正直死ぬのが怖いとかそういう感情はなかった。ただただこの世界から消えてなくなりたい、いっそ俺という存在が無かったことになればいい。そんなことを胸に抱きながら俺は命を捨てた。
でも、それは第2の人生のきっかけに過ぎなかったんだ。
———ようこそ桐谷京太、死後の世界へ。
その時はただ唖然と奴を見上げてた。黒いロングコートを羽織り、深々と被られたフードによって顔が隠れていたその男は、初対面の僕に向かってこう言い放った。
———復讐がしたいか?
そいつは俺について何も聞かず、それだけを尋ねてきた。
———力を与えてやる。貴様にうってつけな奴をな。
初めて見せたそいつの手は骨だった。ゲームでよく見るスケルトンのような。その手に宿った紫色の光は俺の元へフワフワと飛んでくると、静かに俺の胸に吸い込まれていった。
———その力は”死生回帰”俗に言う死に戻りの力だ。貴様が死ぬ限り延々と世界をループする。

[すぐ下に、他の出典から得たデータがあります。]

-- ==== Sys2Proof/Machine/Sequencer.lean ====
section
/-! DEFINITION. The sequencer (R223 to R248): dependencies, priming and drain steps, operations, start failures and running
faults. -/

namespace Sys2Proof.Machine

open Sys2Proof

-- Masks, steps and records

/-- A rail's step state (R228). -/
def State.stepOf (s : State) (r : Nat) : Nat := s.rd F.SQ_RSTAT_STEP r

/-- The rails whose step state satisfies `p`. -/
def State.stepMask (s : State) (p : Nat → Bool) : Nat := maskOf 24 (fun r => p (s.stepOf r))

/-- A step state counts as primed (R231): PRIMING, GOOD, DRAIN_WAIT, DRAINING, DISCHARGING. -/
def primedStep (st : Nat) : Bool := st == 2 || st == 3 || st == 7 || st == 8 || st == 9

/-- A drain step has not ended (R227). -/
def drainingStep (st : Nat) : Bool := st == 7 || st == 8 || st == 9

/-- The primed rails. -/
def State.primed (s : State) : Nat := s.stepMask primedStep

/-- The rails that are GOOD. -/
def State.goodMask (s : State) : Nat := s.stepMask (· == 3)

/-- Move a rail to a step state; SEQ_GOOD and SEQ_PRIMED follow. RUN_FAULT and START_FAILED clear on entering WAITING,
BACKFEED on becoming GOOD (R228). -/
def State.setStep (s : State) (r st : Nat) : State :=
  let s := (s.note F.SQ_RSTAT_STEP r).wr F.SQ_RSTAT_STEP r st
  let s := if st = 1 then
      ((s.wr F.SQ_RSTAT_RUN_FAULT r 0).wr F.SQ_RSTAT_START_FAILED r 0).setSeq (fun q => { q with retries := q.retries.put r 0 })
    else if st = 3 then s.wr F.SQ_RSTAT_BACKFEED r 0 else s
  (s.wr F.SEQ_GOOD_MASK 0 s.goodMask).wr F.SEQ_PRIMED_MASK 0 s.primed

/-- Time since the rail's step started, in 10 µs (R247). -/
def State.sinceStep (s : State) (r : Nat) : Nat :=
  let t := s.seq.stepAt.at r
  if t = 0 then 0 else min 0xFFFF ((s.now + 1 - t) / 10)

/-- Start the clock of a rail's step. -/
def State.stampStep (s : State) (r : Nat) : State :=
  { s with seq := { s.seq with stepAt := s.seq.stepAt.put r (s.now + 1) } }

/-- The operation in progress (R231). -/
def State.op (s : State) : Nat := s.rd F.SEQ_STAT_OP 0

/-- A sequencer step record and SEQ_LAST (R247). `rail` is 0xFF for events without a rail. -/
def State.seqRec (s : State) (rail ev cause op group cnt : Nat) : State :=
  let s := (s.wr F.SEQ_LAST_EVENT 0 ev).wr F.SEQ_LAST_CAUSE 0 cause |>.wr F.SEQ_LAST_RAIL 0 rail
  s.emit 0x08 0x04 (bytes 1 rail ++ bytes 1 ev ++ bytes 1 cause ++ bytes 1 op
    ++ bytes 2 (if rail < 24 then s.volts rail else 0) ++ bytes 2 (if rail < 24 then s.sinceStep rail else 0)
    ++ bytes 3 s.primed ++ bytes 1 group ++ bytes 2 cnt ++ bytes 2 0)

/-- A step record of a rail, under the operation in progress. -/
def State.railRec (s : State) (r ev cause : Nat) (cnt : Nat := 0) : State :=
  s.seqRec r ev cause s.op (s.cf F.SQ_CFG_GROUP r) cnt

/-- Add one to a per-rail counter, under the leader's index, and owe its save (R246). -/
def State.count (s : State) (f : Fld) (r : Nat) : State :=
  (s.bump f (s.leadRail r)).owe (108 + s.leadRail r / 8) true

-- Dependencies

/-- The rails that rail `r` depends on (R223): its DEP, an LDO's input rail, and HDR where it is fed from VHDR. -/
def State.deps (s : State) (r : Nat) : Nat :=
  let ldo := decide (15 ≤ r) && decide (r ≤ 20)
  let sel := s.cf F.L_CFG_IN_SEL (r - 15)
  let implied := if r = 0 then 0 else if ldo && decide (sel < 0xC) then 2 ^ (sel + 1) else 1
  mOr (s.cf F.SQ_DEP_DEP r) implied

/-- One round of adding the rails that depend on a rail of the mask. -/
def State.addDependants (s : State) (m : Nat) : Nat :=
  mOr m (maskOf 24 (fun i => decide (mAnd (s.deps i) m ≠ 0) && !s.follower i))

/-- Repeat a step of masks. -/
def iterMask (f : Nat → Nat) : Nat → Nat → Nat
  | 0, m => m
  | n + 1, m => iterMask f n (f m)

/-- A mask of rails with all their dependants (R223). -/
def State.withDependants (s : State) (m : Nat) : Nat := iterMask s.addDependants 24 m

/-- The members of a group (R224); followers belong to none. -/
def State.groupMask (s : State) (g : Nat) : Nat :=
  maskOf 24 (fun r => decide (s.cf F.SQ_CFG_GROUP r = g) && !s.follower r)

/-- Group `g` is an auto group (R224). -/
def State.isAuto (s : State) (g : Nat) : Bool := decide (g < 8) && bitOf (s.cf F.SEQ_CFG_AUTO_GROUPS 0) g

/-- The rails of the auto groups. -/
def State.autoMask (s : State) : Nat := maskOf 24 (fun r => s.isAuto (s.cf F.SQ_CFG_GROUP r) && !s.follower r)

/-- The standpipe rails, and the hold set (R225). -/
def State.standpipes (s : State) : Nat := maskOf 24 (s.con F.SQ_CFG_STANDPIPE)
def State.holdSet (s : State) : Nat := maskOf 24 (fun r => r == 0 || s.con F.SQ_CFG_HOLD r)

/-- Every rail but the standpipe rails. -/
def State.nonStandpipes (s : State) : Nat := 0xFFFFFF - s.standpipes

-- Ends of steps and of operations

/-- A priming operation, a drain is in progress. -/
def State.priming (s : State) : Bool := decide (s.seq.primeScope ≠ 0)
def State.draining (s : State) : Bool :=
  decide (mAnd s.seq.drainScope (s.stepMask drainingStep) ≠ 0) || decide (s.seq.joinAfterRamp ≠ 0)

/-- Any operation runs (R231). -/
def State.busyOp (s : State) : Bool := decide (s.op ≠ 0)

/-- The following state of a cutoff drain (R41, R323, R324): DORMANT with the valve closed, or SHIP with it open. The
control plane loses its power. A feed that is valid at entry is ignored where AUTO_RESTART = 0 (R241). -/
def State.powerDown (s : State) (p : PState) : State :=
  let s := (s.wr F.PSTATE_PREV_STATE 0 s.power.st.code).wr F.TW_STAT_CLOSED 0 0
  let s := if p = .ship then s.wr F.WELL_STAT_VALVE 0 0 else s
  let ignore := if s.con F.SEQ_CFG2_AUTO_RESTART 0 then 0 else maskOf 2 s.feedValid
  ({ s with power := { s.power with st := p, off := true, afterCutoff := none, ignoreFeed := ignore } } : State).entryApply

/-- Whether no rail of the priming operation has a step ahead (R231). -/
def State.primeDone (s : State) : Bool :=
  decide (mAnd s.seq.primeScope (s.stepMask (fun x => x == 1 || x == 2 || x == 4)) = 0)

/-- End the operation in progress (R231): its record, the latch of a start-failure drain (R233), the release of PFW, the
stroke time that the AON island keeps (R242), and the state that a cutoff drain enters. -/
def State.endOp (s : State) : State :=
  let drained := decide (s.seq.drainScope ≠ 0)
  let s := s.seqRec 0xFF 0x10 0 s.op 0xF 0
  let s := match s.seq.latchAfter with
    | none => s
    | some r =>
      let s := (s.wr F.SEQ_STAT_LATCHED 0 1).wr F.SEQ_STAT_LATCH_RAIL 0 r
      (s.railRec r 0x0B (s.rd F.SQ_RSTAT_CAUSE r)).raise 0x08 0x05 { unit := r, cause := s.rd F.SQ_RSTAT_CAUSE r }
  let s := s.wr F.SEQ_STAT_OP 0 0
  let s := if s.flag F.SEQ_STAT_PFW_REQ 0 then (s.wr F.SEQ_STAT_PFW_REQ 0 0).pfw F.PFW_STAT_SEQ false else s
  let s := if drained then s.setPower (fun p => { p with lastStop := some s.tb.now }) else s
  let s := if s.seq.handover then
      (s.setWell (fun w => { w with hoDone := true })).wr F.WELL_STAT_HO 0
        (if s.rd F.WELL_STAT_HO 0 = 2 then 3 else s.rd F.WELL_STAT_HO 0) |>.hoShow
    else s
  let s := s.setSeq (fun q => { q with primeScope := 0, drainScope := 0, lead := 0, latchAfter := none, handover := false })
  match s.power.afterCutoff with
  | some p => s.powerDown p
  | none => s

/-- The operation ends where it has no step ahead. -/
def State.settleOnce (s : State) : State :=
  if s.busyOp && s.primeDone && !s.draining then s.endOp else s

-- Drains

/-- Operation codes whose drain requests PFW_N (R231). -/
def opPfw (op : Nat) : Bool := op == 6 || op == 7 || op == 8 || op == 0xA || op == 0xB
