/-- Latch a charge fault (R328, R331): the charger stops, CHG_FAULT and its cause latch, WELL event 0x04. -/
def State.chgFault (s : State) (cause : Nat) : State :=
  let s := (s.wr F.WELL_CSTAT_CHG_FAULT 0 1).wr F.WELL_CSTAT_FLT_CAUSE 0 cause
  let s := s.bump F.WELL_EVT_CHG_FLT 0
  (s.chgSettle).raise 0x0B 0x04 { cause, cnt := s.rd F.WELL_EVT_CHG_FLT 0 }

/-- CHARGE_PHASE_CHANGE (R325). -/
def chargePhaseChange (e : ChgEvent) (s : State) : State :=
  let p := s.chg
  let n := s.cf F.WELL_PACK_CELLS 0
  match e with
  | .voltage mv =>
    if p = 1 then
      if mv < s.cf F.WELL_CHG_V_V_PRE 0 * 20 * n then s.chgGo 2
      else if mv < s.rechargeMv then s.chgGo 3 else s.chgDone false
    else if p = 3 ∧ s.chargeMv ≤ mv then s.chgGo 4 else s
  | .preHeld => if p = 2 then s.chgGo 3 else s
  | .tapered =>
    if p = 4 then
      let s := s.chgGo 5
      if s.cf F.WELL_CHG_T_T_TOPOFF 0 = 0 then s.chgDone true else s
    else s
  | .topoffOver => if p = 5 then s.chgDone true else s
  | .recharge => if p = 6 then s.chgGo 3 else s
  | .floor below => { s with well := { s.well with floorLow := below } }.chgSettle

/-- The limit of the present phase's timer in µs (R328): tPRE_MAX of PRECHARGE, tFAST_MAX of CC and CV; none in other phases. -/
def State.chgLimit (s : State) : Option Nat :=
  if s.chg = 2 then some (s.cf F.WELL_CHG_T_T_PRE 0 * 60000000)
  else if s.chg = 3 ∨ s.chg = 4 then some (s.cf F.WELL_CHG_T_T_FAST 0 * 360000000) else none

/-- CHARGE_TIMER_EXPIRY (R328): the count has reached its limit, or twice the limit has passed in wall time; cause 1 in PRECHARGE, cause 2
in CC and CV. -/
def chargeTimerExpiry (s : State) : State :=
  match s.chgLimit with
  | none => s
  | some l => if 2 * l ≤ s.well.count ∨ 2 * l ≤ s.well.wall then s.chgFault (if s.chg = 2 then 1 else 2) else s

/-- The pack temperature boundaries T1 to T4 in 0.125 °C, by 1 to 4 (R326). -/
def State.zoneEdge (s : State) (j : Nat) : Int :=
  8 * ofField 8 (match j with
    | 1 => s.cf F.WELL_ZONE_T1 0 | 2 => s.cf F.WELL_ZONE_T2 0 | 3 => s.cf F.WELL_ZONE_T3 0 | _ => s.cf F.WELL_ZONE_T4 0)

/-- A temperature lies above boundary `j`, seen from a zone: a colder zone than NORMAL is left 2 °C above its upper boundary, a warmer one
2 °C below its lower one (R326; which side takes the hysteresis, DESIGN CHOICE, log 30). From an NTC fault there is none. -/
def State.aboveEdge (s : State) (zone j : Nat) (t : Int) : Bool :=
  let e := s.zoneEdge j
  if zone = 5 then decide (e ≤ t)
  else if j ≤ 2 then decide ((if zone < j then e + 16 else e) ≤ t) else decide ((if zone < j then e else e - 16) ≤ t)

/-- The zone of a temperature in 0.125 °C, seen from a zone, coded as WELL_CSTAT.ZONE (R326, R335). -/
def State.zoneAt (s : State) (zone : Nat) (t : Int) : Nat := ([1, 2, 3, 4].takeWhile (fun j => s.aboveEdge zone j t)).length

/-- A WELL_NTC reading outside 2 % to 98 % of its bias range, in 1/65,536 of it (R326). -/
def ntcBad (code : Nat) : Bool := decide (code * 100 < 2 * 65536) || decide (98 * 65536 < code * 100)

/-- The zone of a WELL_NTC reading: 5 for an NTC fault (R326, R335). -/
def State.zoneOf (s : State) (code : Nat) : Nat :=
  if ntcBad code then 5
  else s.zoneAt (s.rd F.WELL_CSTAT_ZONE 0) (ntcTemp (s.cf F.WELL_NTC_NOM 0) (s.cf F.WELL_NTC_BETA 0) code)

/-- PACK_ZONE_CHANGE (R326): the reading of WELL_NTC, in 1/65,536 of its bias, has come into another zone: event 0x10, and 0x0C for an
NTC fault. -/
def packZoneChange (code : Nat) (s : State) : State :=
  let z := s.zoneOf code
  if s.rd F.WELL_CSTAT_ZONE 0 = z then s
  else
    let s := s.wr F.WELL_CSTAT_ZONE 0 z
    let s := if z = 5 then s.raise 0x0B 0x0C {}
      else s.raise 0x0B 0x10 { val := ntcTemp (s.cf F.WELL_NTC_NOM 0) (s.cf F.WELL_NTC_BETA 0) code }
    s.chgSettle

/-- FOLDBACK_CHANGE (R327, R328): the highest die temperature in 0.125 °C. -/
def foldbackChange (t : Int) (s : State) : State :=
  let was := s.flag F.WELL_CSTAT_FOLD 0
  let s := (s.setWell (fun w => { w with dieTemp := t })).foldShow
  if s.flag F.WELL_CSTAT_FOLD 0 && !was then s.raise 0x0B 0x11 { val := t } else s

/-- WELL_CTL.CLR_CHG (R325, R335): FAULT to OFF. -/
def State.askClrChg (s : State) : Nat × State :=
  if !s.flag F.WELL_CSTAT_CHG_FAULT 0 then (errState, s)
  else
    let s := (s.wr F.WELL_CSTAT_CHG_FAULT 0 0).wr F.WELL_CSTAT_FLT_CAUSE 0 0
    (errOk, (if s.chg = 8 then s.chgGo 0 else s).chgSettle)

/-- WELL_CTL.CHG_RESTART (R332, R335). -/
def State.askChgRestart (s : State) : Nat × State :=
  if s.power.st = .hold ∨ s.chg = 8 then (errState, s) else (errOk, (s.chgGo 1).chgSettle)

/-- The timers of R328 over one microsecond: paused outside their phases, at half rate while DILATED. -/
def State.chgTick (s : State) : State :=
  let p := s.chg
  if p = 2 ∨ p = 3 ∨ p = 4 ∨ p = 5 then
    { s with well := { s.well with
      count := s.well.count + (if s.flag F.WELL_CSTAT_DILATED 0 then 1 else 2), wall := s.well.wall + 1 } }
  else s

事情を知っていたそいつは、俺の人生の破滅を迎える一年前に死に戻らせてやると言った。詩織と出会う一年前に。
だが俺は死神の行動を静止させた。ただ死に戻るだけでは同じことを繰り返すと思ったからだ。
やるなら徹底的に俺の復讐を実現させる。そう思った俺は即座に考えついた案を死神に提案した。
———つまり貴様の彼女が寝取られた原因を、そして情報を入手したいから。一度貴様が生きていた世界に死に戻ると?
死神は不思議そうな顔でそう尋ねてきたが、初回特典サービスということで許可してくれた。
あの世界に俺が生きる理由がないとしても、一年前の世界に戻る前に俺が復讐すべき相手を把握しておきたかった。
死神の力を利用して再びあの世界に戻った俺がしたことは、目の前で彼女を犯した元凶。安藤武光の始末だった。
闇の力を得ていないただの人間である俺がしたことは、家にいる奴を宅急便を装って近づき包丁で頸動脈を切った。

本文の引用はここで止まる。